Короче говоря, идеократическое государство – заведомо "рискованная" вещь. И это так или иначе выявляется вовсе не только в периоды острейших кризисов. Все помнят и часто твердят тютчевскую строку:

В Россию можно только верить.

Строка эта нередко воспринимается как некая сугубо "оригинальная" постановка вопроса. Но, между прочим, на Западе почти в одно время с появлением тютчевского стихотворения было опубликовано следующее многозначительное рассуждение:

Россия "является единственным в истории примером огромной империи, само могущество которой, даже после достижения мировых успехов, всегда скорее принималось на веру (выделено мною. – В. К.), чем признавалось фактом. С начала XVIII столетия и до наших дней (писано в 1857 году. – В. К.) ни один из авторов, собирался ли он провозносить или хулить Россию, не считал возможным обойтись без того, чтобы сначала доказать само ее существование"47.

Это рассуждение принадлежит Карлу Марксу, но следует иметь в виду, что в своем отношении к России он предстает чаще всего, в сущности, не как марксист, а как западный идеолог вообще, – весьма проницательный, но характерно тенденциозный (Маркс, например, говорит там же, что "чарам, исходящим от России, сопутствует скептическое отношение к ней, которое… издевается над самим ее величием как над театральной позой, принятой, чтобы поразить и обмануть зрителей"; о принципиальном "актерстве" русских рассуждал еще до Маркса известный маркиз де Кюстин).

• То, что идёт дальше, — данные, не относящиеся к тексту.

-- ==== Sys2Proof/Machine/Dispatch.lean ====
section
/-! DEFINITION. One arm per constructor of Instr. -/

namespace Sys2Proof.Machine

def exec (i : Instr) (s : State) : Host.Outcome State Fault Refusal :=
  match i with
  | .noOperation => Sys2Proof.Machine.execNoOperation s
  | .encHeader opcode count => Sys2Proof.Machine.execEncHeader opcode count s
  | .encParam buf len last => Sys2Proof.Machine.execEncParam buf len last s
  | .encParamU16 value last => Sys2Proof.Machine.execEncParamU16 value last s
  | .padToWord total => Sys2Proof.Machine.execPadToWord total s
  | .encEnd => Sys2Proof.Machine.execEncEnd s
  | .encodeCommand opcode params isLast => Sys2Proof.Machine.execEncodeCommand opcode params isLast s
  | .decodeReplyHeader expected => Sys2Proof.Machine.execDecodeReplyHeader expected s
  | .decodeParameter dst cap => Sys2Proof.Machine.execDecodeParameter dst cap s
  | .decodeEnd => Sys2Proof.Machine.execDecodeEnd s
  | .acquire => Sys2Proof.Machine.execAcquire s
  | .release => Sys2Proof.Machine.execRelease s
  | .execute opcode params e dsts => Sys2Proof.Machine.execExecute opcode params e dsts s
  | .executeVariable opcode m dsts => Sys2Proof.Machine.execExecuteVariable opcode m dsts s
  | .pollDataSent opcode params dst => Sys2Proof.Machine.execPollDataSent opcode params dst s
  | .reserved => Sys2Proof.Machine.execReserved s
  | .cmdFrame opcode payloads => Sys2Proof.Machine.execCmdFrame opcode payloads s
  | .replyFrame confirm payloads => Sys2Proof.Machine.execReplyFrame confirm payloads s
  | .paramU16 value => Sys2Proof.Machine.execParamU16 value s
  | .setNet count => Sys2Proof.Machine.execSetNet count s
  | .setNetReply => Sys2Proof.Machine.execSetNetReply s
  | .getConnStatus count => Sys2Proof.Machine.execGetConnStatus count s
  | .getConnStatusReply => Sys2Proof.Machine.execGetConnStatusReply s

end Sys2Proof.Machine
end

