-- ==== Sys2Proof/Certificates/Slice0/Obligations.lean ====
section
/-! DEFINITION. The statements for the provers. Each docstring names the rule of spec/ it formalises. All statements
about the machine hold for every value of the open parameters (00_scope.md R7), since `Config.hw` is built of opaque
constants. -/

open Sys2Proof Sys2Proof.Machine Sys2Proof.Safety

/-! ### Encodings -/

/-- Decoding an encoded well-formed instruction gives it back, for all 23 rows and under every value of the
parameters, the two filler positions among them (30_encoding.md R51, R52, R56, R59, R63, R66, R67). -/
def Obligations.DecodeOfEncodeIsIdentity : Prop :=
  ∀ (p : Params) (i : Instr), i.wellFormed = true → decodeWith p (encodeWith p i) = .ok i

/-- 40_frame_encoder.md R90: the round-trip law, with the two big-endian bytes a 16-bit numeric comes back as. -/
def Obligations.ParseCommandInvertsEncodeFrame : Prop :=
  (∀ (p : Params) (opcode : Byte) (m : Memory) (params : List Param), params.length ≤ 255 →
    parseCommand p (encodeFrame p opcode (params.map (paramBytes m))) = .ok (opcode, params.map (paramBytes m))) ∧
  (∀ (m : Memory) (v : Half), paramBytes m (.u16 v) = [v.extractLsb' 8 8, v.extractLsb' 0 8])

/-- 30_encoding.md R71, R62: `ParseCommand` answers for the byte sequences that are command frames and for no other:
START, the records announced, and then exactly as many filler bytes as the length asks for, of any value, with END where
`PAD_POSITION` puts it. The decoder answers for those alone (95_test_vectors.md E20), and for a reply frame, a 16-bit
record and an opcode byte only for the form that encodes a well-formed instruction (R52, R56, R59, R63); a step taken
while FCLA is not busy refuses a request whose form it does not answer for. That a form with no meaning is refused is the model's choice (log 12). -/
def Obligations.OnlyTheFormatsDecode : Prop :=
  (∀ (p : Params) (bytes : List Byte) (opcode : Byte) (payloads : List (List Byte)),
    parseCommand p bytes = .ok (opcode, payloads) ↔
      payloadsFit payloads = true ∧
      let body := frameBody p opcode payloads
      ∃ filler : List Byte, filler.length = (4 - (body.length + 1) % 4) % 4 ∧
        bytes = body ++ (match p.padPosition with
          | .beforeEnd => filler ++ [p.endByte]
          | .afterEnd => p.endByte :: filler)) ∧
  (∀ (p : Params) (bytes : List Byte) (i : Instr),
    decodeWith p (.commandFrame bytes) = .ok i ↔
      ∃ opcode payloads, i = .cmdFrame opcode payloads ∧ parseCommand p bytes = .ok (opcode, payloads)) ∧
  (∀ (p : Params) (f : Form) (i : Instr), (∀ port, f ≠ .opSel port) → (∀ bytes, f ≠ .commandFrame bytes) →
    decodeWith p f = .ok i → i.wellFormed = true ∧ f = encodeWith p i) ∧
  (∀ (s : State) (r : Request) (rest : List Request) (e : DecodeError), s.port = r :: rest →
    s.seqPhase = .idle → decode r.form = .error e → step s = .refused (.undecodable e))

/-- 30_encoding.md R61: the lengths of frames, with their least and greatest values. -/
def Obligations.FrameLengths : Prop :=
  (∀ (p : Params) (opcode : Byte) (payloads : List (List Byte)), payloadsFit payloads = true →
    let bodyLen := 3 + payloads.length + (payloads.map List.length).sum
    (frameBody p opcode payloads).length = bodyLen ∧
    (encodeFrame p opcode payloads).length = bodyLen + fillerCount (bodyLen + 1) + 1 ∧
    (encodeFrame p opcode payloads).length % 4 = 0 ∧
    (replyFrameBytes p opcode payloads).length = bodyLen + 1 ∧
    4 ≤ (encodeFrame p opcode payloads).length ∧ (encodeFrame p opcode payloads).length ≤ 65284 ∧
    4 ≤ (replyFrameBytes p opcode payloads).length ∧ (replyFrameBytes p opcode payloads).length ≤ 65284) ∧
  (∀ (p : Params) (opcode : Byte),
    (encodeFrame p opcode []).length = 4 ∧ (replyFrameBytes p opcode []).length = 4) ∧
  (∀ (p : Params) (opcode : Byte) (payloads : List (List Byte)), payloads.length = 255 →
    (∀ b ∈ payloads, b.length = 255) →
    (encodeFrame p opcode payloads).length = 65284 ∧ (replyFrameBytes p opcode payloads).length = 65284)

/-- Words written out from 30_encoding.md R66, R63, R59, R51, R52 and R56 decode to the instructions they stand for. -/
def Obligations.SampleWordsDecode : Prop :=
  decodeTableWord 8 0x1 = some (.encHeader 0x00#8 0x00#8) ∧
  decodeTableWord 8 0x7 = some (.decodeReplyHeader 0x00#8) ∧
  decodeTableWord 8 0xA = some .acquire ∧
  decodeTableWord 8 0xE = some (.pollDataSent 0x00#8 [] 0) ∧
  decodeTableWord 8 0x10 = some (.setNet 0x00#8) ∧
  decodeTableWord 24 0x021F90 = some (.paramU16 0x1F90#16) ∧
  decode (.commandFrame [Config.startByte, 0x20#8, 0x00#8, Config.endByte]) = .ok (.cmdFrame 0x20#8 []) ∧
  decode (.replyFrame [Config.startByte, 0xA0#8, 0x01#8, 0x01#8, 0x03#8, Config.endByte])
    = .ok (.replyFrame 0xA0#8 [[0x03#8]]) ∧
  decode (.replyOpcode 0x20#8 (0x20#8 ||| Config.replyMarker)) = .ok .getConnStatusReply

/-- 00_scope.md R8 (a), (b): the reply marker is not zero and changes 0x20; and the two budgets of R7 are at least 1. -/
def Obligations.ParametersMeetTheirConstraints : Prop := Config.hw.valid

/-! ### The operation port and the step -/

/-- A step runs the decoded instruction: taken off the port, at the requester's level, when FCLA is not busy
(20_memory.md R48, 43_command_driver.md R140). The queue (log 7), one operation as one step (log 6) and the level in
State (log 8) are the model's choices. -/
def Obligations.StepRunsTheDecodedInstruction : Prop :=
  ∀ (s : State) (r : Request) (rest : List Request) (i : Instr),
    s.port = r :: rest → decode r.form = .ok i → i.wellFormed = true → s.seqPhase = .idle →
    step s = exec i { s with port := rest, level := r.level }

/-- After 20_memory.md R48 and 43_command_driver.md R140: an operation, a driver operation or any other, is taken from the
operation port only when FCLA is not busy; a request presented while it is busy is not refused and not dropped, whatever
it asks for. That the port is a queue (log 7), that a busy state answers itself, with the request where it was (log 6),
and that this holds for requests that are no operation, too (log 22), are the model's choices. No step of the model goes
on from a busy state, and none leads to one: an operation is one step. -/
def Obligations.DriverRequestsWaitWhileBusy : Prop :=
  ∀ (s : State) (r : Request) (rest : List Request), s.port = r :: rest →
    (s.seqPhase ≠ .idle → step s = .next s ∧
      ∀ i, decode r.form = .ok i → isDriverOperation i = true → exec i s = .next s) ∧
    (s.seqPhase = .idle → ∀ i, decode r.form = .ok i → step s = exec i { s with port := rest, level := r.level })

/-- 30_encoding.md R68: `op_sel` 0x0 changes no state and makes no event; 0xF is refused. -/
def Obligations.NoneAndReservedCodes : Prop :=
  ∀ s : State, exec .noOperation s = .next s ∧ exec .reserved s = .refused .reservedOpSel

/-- After 60_exceptions.md R171: a primitive requested from the client level is refused, with every operand and in
every state; the client level may request the driver operations. That the driver level may request them too is the
model's choice (log 8): R171 gives that level the primitives. -/
def Obligations.OnlyDriverOperationsAtClientLevel : Prop :=
  ∀ (i : Instr) (s : State),
    (isPrimitive i = true → s.level = .client → exec i s = .refused .primitiveAtClientLevel) ∧
    (isDriverOperation i = true → exec i s ≠ .refused .primitiveAtClientLevel)

/-- 70_reset_and_hazards.md R196: every codec primitive is refused on a deselected link, at either level; and a
deselected link becomes selected by an ACQUIRE that returned OK and by nothing else. -/
def Obligations.CodecRefusedOnDeselectedLink : Prop :=
  (∀ (i : Instr) (s : State), isPrimitive i = true → i ≠ .acquire → i ≠ .release → s.sel = false →
    ∃ r, exec i s = .refused r) ∧
  (∀ (i : Instr) (s t : State), s.sel = false → exec i s = .next t → t.sel = true →
    i = .acquire ∧ t.result = some .done)

/-- After 70_reset_and_hazards.md R197: operations of one frame come in frame order; a request in another position
state than the one the operation names, or a parameter whose `last` mark disagrees with the count, is refused. That
the flag `closing` says where PAD_TO_WORD and ENC_END may run is the model's (log 9; 40_frame_encoder.md R84, R85), and
so is which refusal is named where several preconditions fail (log 10). -/
def Obligations.OperationsOutOfFrameOrderRefused : Prop :=
  ∀ s : State, s.level = .driver → s.sel = true →
    (s.encState = .open → ∀ opcode count params flags,
      exec (.encHeader opcode count) s = .refused .encoderNotIdle ∧
      exec (.encodeCommand opcode params flags) s = .refused .encoderNotIdle) ∧
    (s.encState = .idle → ∀ buf len last value,
      exec (.encParam buf len last) s = .refused .encoderNotOpen ∧
      exec (.encParamU16 value last) s = .refused .encoderNotOpen) ∧
    (s.encState = .open → ∀ buf len last value, ¬(last = true ↔ s.encRemaining = 0x01#8) →
      exec (.encParam buf len last) s = .refused .lastDisagrees ∧
      exec (.encParamU16 value last) s = .refused .lastDisagrees) ∧
    (s.decState ≠ .idle → ∀ expected, exec (.decodeReplyHeader expected) s = .refused .decoderNotIdle) ∧
    (s.decState ≠ .params → ∀ dst cap, exec (.decodeParameter dst cap) s = .refused .decoderNotInParams) ∧
    (s.decState ≠ .atEnd → exec .decodeEnd s = .refused .decoderNotAtEnd) ∧
    (s.closing = false → ∀ total,
      exec (.padToWord total) s = .refused .outsideClosing ∧ exec .encEnd s = .refused .outsideClosing)

/-- The rows of the wire formats that run a primitive are refused where that primitive is: at client level, on a
deselected link, out of frame order. That they run a primitive is the model's choice (log 10). -/
def Obligations.WireRowsRefusedAsTheirPrimitives : Prop :=
  ∀ (s : State) (opcode count : Byte) (payloads : List (List Byte)) (value : Half),
    (s.level = .client → ∀ i ∈ [Instr.cmdFrame opcode payloads, .paramU16 value, .setNet count, .getConnStatus count,
        .setNetReply, .getConnStatusReply], exec i s = .refused .primitiveAtClientLevel) ∧
    (s.level = .driver → s.sel = false → ∀ i ∈ [Instr.cmdFrame opcode payloads, .paramU16 value, .setNet count,
        .getConnStatus count, .setNetReply, .getConnStatusReply], exec i s = .refused .linkNotSelected) ∧
    (s.level = .driver → s.sel = true → s.encState = .open →
      ∀ i ∈ [Instr.cmdFrame opcode payloads, .setNet count, .getConnStatus count],
        exec i s = .refused .encoderNotIdle) ∧
    (s.level = .driver → s.sel = true → s.encState = .idle → exec (.paramU16 value) s = .refused .encoderNotOpen) ∧
    (s.level = .driver → s.sel = true → s.decState ≠ .idle →
      ∀ i ∈ [Instr.setNetReply, .getConnStatusReply], exec i s = .refused .decoderNotIdle)

/-- A driver operation that would begin on a selected link, or with a frame of the client's own primitives still
open, is refused: its first step is an ACQUIRE (42_link_arbiter.md R121; 93_implementation_defined.md U4). No such
state is reached at client level (10_state.md R23 d). That the whole operation is refused, and not begun, is the
model's choice (log 18). -/
def Obligations.DriverOperationsNeedTheLinkAtRest : Prop :=
  ∀ (i : Instr) (s : State), isDriverOperation i = true → s.seqPhase = .idle →
    (s.sel = true → exec i s = .refused .linkSelected) ∧
    (s.sel = false → s.encState = .open → exec i s = .refused .encoderNotIdle) ∧
    (s.sel = false → s.encState = .idle → s.decState ≠ .idle → exec i s = .refused .decoderNotIdle)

Утверждение, согласно которому Россия – не "факт", а только объект "веры", может показаться чисто риторическим вывертом (ведь перед нами как-никак шестая часть планеты, миллионы людей и т. п.!). И все же в этом есть глубокая правда, ибо при крахе идеи мгновенно как бы превращаются в ничто вся мощь и все богатство громадной страны и, помимо прочего, распадается на куски ее евразийская многоэтничность… И ощущение, что Россия держится на идее, порождает то ее переживание, которое схвачено знаменитой тютчевской строкой.

Едва ли можно усомниться в том, что именно идеократическая и евразийская суть России определяла ее беспрецедентные крахи и падения; однако не стоит сомневаться и в том, что именно эта суть выражалась в ее великих победах и взлетах, в ее, по словам отнюдь не благоволившего России Маркса, "мировых успехах".

Маркс, между прочим, более всего нападал на Россию, даже прямо проклинал ее за ее взаимоотношения с монголами, – взаимоотношения, которые, согласно его – в общем, верной – мысли именно и определили ее очередной "подъем" в XV веке. К этой теме мы теперь и переходим.